The invention relates to extracting sand from an area of ground which is under water. In this process, a volume of water is injected so as to form a sand/water mixture which can than be conveyed via a conveyor line. The sand/water mixture is then fed to a grading device in which sand with the desired grain size is sorted out. In this way, a pool of water with a relatively great depth is formed. However, this depth may not be too great, since the slopes must not exceed a defined maximum gradient percentage. This is because excessive slope gradients are unstable and may cause the banks to collapse.
The surplus sand can be returned to the extraction location. In the long term, a layer of returned sand is formed at the extraction location and may completely cover the ground again. A consequence of such conditions is that layers of sand of the desired composition which lie at greater depths cannot be extracted.
A further problem which emerges in the extraction of sand relates to the grading device or sizing device for collecting sand with the desired grain dimensions. Such devices are highly sensitive to fluctuations in the flow rate and the composition of the mixture supplied.

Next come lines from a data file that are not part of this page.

/-- Each clause: a discarded minute for 57 and 61 pairs and for `bad`, then a frame that passes, one of 58 and one of 60
pairs, one without the marker and one that fails a parity check. -/
theorem witness_MarkerPulseClosesTheMinute :
    (∀ s ∈ [frame30, frame35, zeros59], s.century ≠ 0 ∧ (s.bad = 0 ∧ 58 ≤ s.n.toNat ∧ s.n.toNat ≤ 60)) ∧
      (¬ (({ frame30 with n := 57, century := 0 } : State).bad = 0 ∧
        validate (({ frame30 with n := 57, century := 0 } : State).channel .A)
          (({ frame30 with n := 57, century := 0 } : State).channel .B) = .passed)) ∧
      ¬ 58 ≤ ({ frame30 with n := 57 } : State).n.toNat ∧ ¬ ({ frame30 with n := 61 } : State).n.toNat ≤ 60 ∧
      ({ frame30 with bad := 1 } : State).bad ≠ 0 ∧
      validate (frame30.channel .A) (frame30.channel .B) = .passed ∧
      (∀ k ∈ [(58 : BitVec 6), 60], validate (({ frame30 with n := k } : State).channel .A)
        (({ frame30 with n := k } : State).channel .B) = .failed .lengthMismatch) ∧
      validate (zeros59.channel .A) (zeros59.channel .B) = .failed .markerNotFound ∧
      validate (frame35.channel .A) (frame35.channel .B) = .failed (.parityFailure 0) := by decide +kernel

theorem witness_On900CompletesAZeroSecond :
    (minute none (some .w100)).bufA.wf = true ∧ (minute none (some .w100)).bufB.wf = true ∧
      (minute none (some .w100)).wOff = some .w100 ∧ (minute none none).wOff ≠ some .w100 := by decide

theorem witness_On500IsTheSecondMarker :
    (minute none (some .w500)).wOff = some .w500 ∧ (minute none none).wOff ≠ some .w500 := by decide

theorem witness_On700FollowsOff300 :
    (minute none (some .w300)).wOff = some .w300 ∧ (minute none (some .w100)).wOff ≠ some .w300 := by decide

/-- A pulse with a partner, after it and after another, and the pulse with none. -/
theorem witness_OtherOnPulsesCrossCheckTheSecond :
    let l : List (Instr × Width × Option Width) := [(.on100, .w100, some .w900), (.on200, .w200, some .w800),
      (.on300, .w300, some .w700), (.on400, .w400, none), (.on800, .w800, some .w200)]
    (Instr.on800, Width.w800, some Width.w200) ∈ l ∧ (Instr.on400, Width.w400, none) ∈ l ∧
      (minute none (some .w200)).wOff = some .w200 ∧ (minute none none).wOff ≠ some .w200 := by decide

theorem witness_KindsOfSecond :
    (minute (some .w700) (some .w300)).bufA.wf = true ∧ (minute (some .w700) (some .w300)).bufB.wf = true ∧
      (minute (some .w700) (some .w300)).wOn ≠ some .w100 ∧ (minute (some .w700) (some .w300)).century ≠ 0 := by decide

theorem witness_AppendAtCapacity :
    ({ State.reset with n := 60 } : State).n = 60 ∧ ({ State.reset with n := 61 } : State).n = 61 := by decide

/-- Each clause of the chain: length, marker, the four groups, and a pass. The frames are V40, V24, V35 to V38 and V30. -/
theorem witness_ValidatorReportsTheFirstFailure :
    let a := frame30.channel .A
    let field (lo len flag : Nat) (l : List Nat) :=
      par (slice a lo len) = (bitAt (({ frame30 with bufB := ones l } : State).channel .B) flag).toNat
    (({ frame30 with n := 58 } : State).channel .A).length ≠ 59 ∧ a.length = 59 ∧
      slice a 51 8 = [false, true, true, true, true, true, true, false] ∧
      (zeros59.channel .A).length = 59 ∧
      slice (zeros59.channel .A) 51 8 ≠ [false, true, true, true, true, true, true, false] ∧
      field 16 8 53 [53, 56, 57] ∧ ¬ field 16 8 53 [56, 57] ∧ field 24 11 54 [54, 56, 57] ∧ ¬ field 24 11 54 [56, 57] ∧
      field 35 3 55 [55, 56, 57] ∧ ¬ field 35 3 55 [56, 57] ∧ field 38 13 56 [57] ∧ ¬ field 38 13 56 [56, 57] := by
  decide +kernel

theorem witness_ValidFrameIsDecodedExactly :
    frame30.century ≠ 0 ∧ frame30.bad = 0 ∧ validate (frame30.channel .A) (frame30.channel .B) = .passed := by
  decide +kernel

theorem witness_OnlyTheReservedCenturyIsRefused :
    ({ frame30 with century := 0 } : State).century = 0 ∧ ({ frame30 with century := 0 } : State).bad = 0 ∧
      validate (({ frame30 with century := 0 } : State).channel .A)
        (({ frame30 with century := 0 } : State).channel .B) = .passed ∧
      refusalOf (exec .off500 { frame30 with century := 0 }) = some .centuryReserved := by decide +kernel

/-- Each clause at the ends of its lengths. -/
theorem witness_BcdRoundTrip :
    bcdEncode 99 8 = some [true, false, false, true, true, false, false, true] ∧ (bcdEncode 1 1).isSome = true ∧
      (bcdEncode 9 4).isSome = true ∧ (bcdEncode 19 5).isSome = true ∧
      packMsb [true, false, false, true] % 16 ≤ 9 ∧ packMsb [true, false, false, true] / 16 ≤ 9 := by decide

theorem witness_NothingIsFatal : State.reset.century ≠ 0 := by decide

These fluctuations exhibit considerable peaks and troughs. However, even briefly feeding an excessive volume of mixture leads to the action of the grading device being disrupted. For this reason, a grading device of this nature is operated at a relatively low capacity, well beneath its maximum capacity, so that even considerable peaks in the volume of mixture cannot cause blockages.
Therefore, the object of the invention is to provide a method in which these problems do not occur, or occur to a lesser extent. This is achieved by means of a method for extracting and grading or sizing granular material, such as sand, gravel or a mixture thereof, from a volume of ground, comprising spraying a liquid into the ground, resulting in a fluidized state in the said ground, in which state granular material with a relatively high relative density and/or relatively large dimensions moves downwards, and granular material with a relatively low relative density and/or relatively small dimensions moves upwards, in such a manner that a layered state is obtained, sucking our the layer of material with a specific relative density and/or size, and feeding this material which has been sucked out to a grading device or sizing device.

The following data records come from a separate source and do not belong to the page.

-- ==== Sys2Proof/Word.lean ====
section
/-! DEFINITION. The words of the rustrone engine and its two small closed sets of names: the four general
registers and the three values of the comparison flag. Rules cited `R<n>` and decisions `D<n>` are those of spec/. -/

namespace Sys2Proof

/-- A memory cell, a general register, the instruction pointer, an immediate: 8 bits, unsigned (R4, R5, R10, R12). -/
abbrev Byte := BitVec 8

/-- Half a byte: the opcode field, the selector, a register field (R5, R52, R53). -/
abbrev Nibble := BitVec 4

/-- The four general registers, `x[0]` to `x[3]` (R10). None is hard-wired and none has another name. -/
inductive Reg where
  | r0 | r1 | r2 | r3
  deriving DecidableEq, Repr

/-- The three values of the comparison flag (R14). -/
inductive Flag where
  | less | equal | greater
  deriving DecidableEq, Repr

end Sys2Proof
end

Since, in the method according to the invention, the ground is locally fluidized and only a certain proportion of desired grain size of the fluidized ground material is sucked out, a fluidized liquid mixture with a relatively high relative density remains behind. A mixture of this nature has a stabilizing effect on the wails of the fluidized pit, with the result that there is no risk of the slope adjoining the pit collapsing.
It is also advantageous that the grading device or sizing device is fed with a more uniform flow rate and a material of more uniform composition, without there being excessive variations in the volume of mixture. A consequence of this is that the said device is less likely to become blocked and can be operated at a higher permissible capacity without the risk of blockage becoming excessively high.
Another beneficial effect is that any unusable fraction which is present can be comminuted during the grading operation and remains behind at the extraction location. This beneficial effect leads to the commercially extractable fraction per unit area of a concession increasing.
The method according to the invention is also suitable for extracting sand fractions which are situated beneath covering layers which are of no commercial interest.
Reference is made to the method which is known from NL-A-7402559 for washing sand, with silt constituents being removed. According to this known method, sand material is separated from silt in a fluidized pit. This method does not disclose how to carry out grading work in the sand material itself or how to feed the extracted material to a grading device or a sizing device so as to obtain an increase in capacity.